Same goes for armor and combat tactics. Do you bring heavy armor to the fight hoping to stop any rounds headed your way, or do you rather focus on not getting hit at all? Heavy armor will make you slower and more conspicuous, while light armor or none at all may increase your agility, but makes the consequences of getting shot much more serious.

As a result of balancing the objectives with risks, as the game goes on, every player will end up building a very unique party, best suited to their playing style.

That’s it for today. Our next post will deal with encumbrance and movement.

 

Realistic Weapon Behaviors

Here at Shy Snake, we have a focus on realism. Let us explain how that carries over to weapon design and balance.

The nuts and bolts

We start with the real properties of a weapon, the real basics such as how many rounds it holds. We don’t use “proxy” statistics such as bursts or taps. No weird logic that leaves you with a pistol holding 4 rounds while somehow being as accurate as a sniper rifle.

This means the weapons will have the same realistic controls you would expect in real life. Most will have a single-shot mode. Quite a few have a burst mode, or full-auto mode. You may remember our earlier post, in which we talked about timelines. In a timeline-based model, if a weapon has full-auto mode, it’s 100% up to you how long you want to hold that trigger: fire a short burst or rock’n’roll until you’re empty -- completely up to you.

Accuracy and chance to hit

Here we make a pretty dramatic break with most squad-based strategy games. Rather than using a basic “hit chance” with modifiers for range and possibly cover, we go in a different direction. Our system is based on CEP (Circular error probable).

While it may seem like a lot of fairly abstract math, in practice this concept is very simple to explain.

It goes like this: The player specifies an aim point for a character. The system then calculates based on skill, time spent aiming, situation, and weapon, where the shot actually goes. From there it determines hit or miss.

This also means things such as hit location fall out of the calculation naturally. A skilled shooter with a good rifle and time to aim should consistently miss by just a couple inches at most at normal ranges. That’s probably going to be both a hit AND hit something important. A less-skilled shooter panic firing a pistol is much less likely to hit what they aimed at, and may well be a hazard to those around them.

There are three primary factors that will determine where the shot actually goes.

  1. How well did the shooter do at pointing the weapon in the right direction? Based on their skill, the time they spent aiming, and conditions such as standing, kneeling, or prone.
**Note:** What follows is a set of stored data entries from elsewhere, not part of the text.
/-- Twenty bytes between frames are read as one frame (R103, R104). -/
theorem trackerBytes_frame (s : State) (t : Trk) (c : Bool) (enc : Byte → Byte) (he : ∀ b, t.decode (enc b) = b)
    (hf : t.framing = .hunt) (hi : c = true → t.inverted = false)
   (m1 m2 : Byte) (h1 : m1 = if c then 0x2C else 0xD3) (h2 : m2 = if c then 0xD3 else 0x2C) (content : List Byte)
       (hl : content.length = 17) (check : Byte) :
   trackerBytes ((m1 :: m2 :: (content ++ [check])).map enc) (State.withTrk s t) =
     event (fun e => if c then e.onTrk (Trk.complementedFrame content check) else e.trueFrame content check)
         (State.withTrk s { t with complemented := c, buffer := [] }) := by
  rw [trackerBytes_start s t c enc he hf hi m1 m2 h1 h2, List.map_append]
  have : ∀ a b x, trackerBytes (a ++ b) x = trackerBytes b (trackerBytes a x) := fun a b x => List.foldl_append
  rw [this, trackerBytes_inside s t c enc he content [m1, m2] (by simp) (by simp [hl])]
  show event (Ev.trackerByte (enc check)) (State.withTrk s (Trk.collecting t c ([m1, m2] ++ content))) = _
  unfold event
  congr 2
  unfold Ev.trackerByte
  rw [show (Ev.start (State.withTrk s (Trk.collecting t c ([m1, m2] ++ content)))).trk.decode (enc check)
      = check from he _]
  show (Ev.start (State.withTrk s (Trk.collecting t c ([m1, m2] ++ content)))).collectByte check = _
  unfold Ev.collectByte
  have hlen : (([m1, m2] ++ content) ++ [check]).length = 20 := by simp [hl]
  rw [if_neg (by show ¬ ((([m1, m2] ++ content) ++ [check]).length = 2 ∧ _); rw [hlen]; omega), if_neg (by show ¬ (([m1, m2] ++ content) ++ [check]).length < 20; rw [hlen]; omega)]
  show Ev.closeFrame (([m1, m2] ++ content) ++ [check]) _ = _
  unfold Ev.closeFrame
  have hc : ((([m1, m2] ++ content) ++ [check]).drop 2).take 17 = content := by
    show (content ++ [check]).take 17 = content
    rw [List.take_append_of_le_length (by omega), List.take_of_length_le (by omega)]
  have hk : (([m1, m2] ++ content) ++ [check]).getD 19 0 = check := by
    rw [List.getD_append_right _ _ _ _ (by simp [hl])]; simp [hl]
  dsimp only
  rw [hc, hk]
  have hx : ((Ev.start (State.withTrk s (Trk.collecting t c ([m1, m2] ++ content)))).onTrk fun t =>
      { t with framing := .hunt, buffer := [] }) = Ev.start (State.withTrk s
      { t with complemented := c, buffer := [] }) := by
    unfold Ev.onTrk Ev.start State.withTrk Trk.collecting
    dsimp only
    rw [← hf]
  rw [hx]
  rfl

theorem frameContent_length (q : Word16) (p : Pose) (k : Byte) : (le 2 q.toNat ++ poseBytes p ++ [k]).length
    = 17 := by
  unfold poseBytes
  simp only [List.length_append, le32s_length, le16s_length, List.length_singleton]
  rfl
  2. How accurate is the weapon? Does it put the round right where it’s aimed or does it vary widely on it’s own?

  3. How stable is the round once fired? Does it veer wildly off the intended trajectory?

At typical combat ranges the first is the dominant factor. It’s also where a lot of the gameplay balance for the various weapons happens. The powerful heavy weapons tend to be slow to aim and vice versa.

There's a reason the military carries assault rifles

There's a reason the military carries assault rifles

So just as in the real world, you wouldn’t want to use a sniper rifle to breach a room, just as little as you’d want to use a pistol for picking off an unaware target at long range. These curves are actually generated from the length, weight, and grip of the weapon, and are unique for each.

The player will have a wide range of options for servicing the enemy.

Recoil and burst or full auto fire

Once the player has aimed and begins to fire, the accuracy model continues to be important.

One thing almost all games get wrong, is that burst fire doesn’t affect the chance of the first and consecutive rounds fired hitting their target. In our system, once the first round is headed downrange, the recoil of the weapon is calculated against the shooters stance and ability. This degrades the aim of the weapon.

As a result the next shot will be less accurate; and each subsequent shot will be even less so, until you reach the point where the character’s ability to control the weapon will stabilize any further loss of accuracy. This means that low-recoil weapons are more desirable if you plan to throw lots of rounds downrange in a hurry.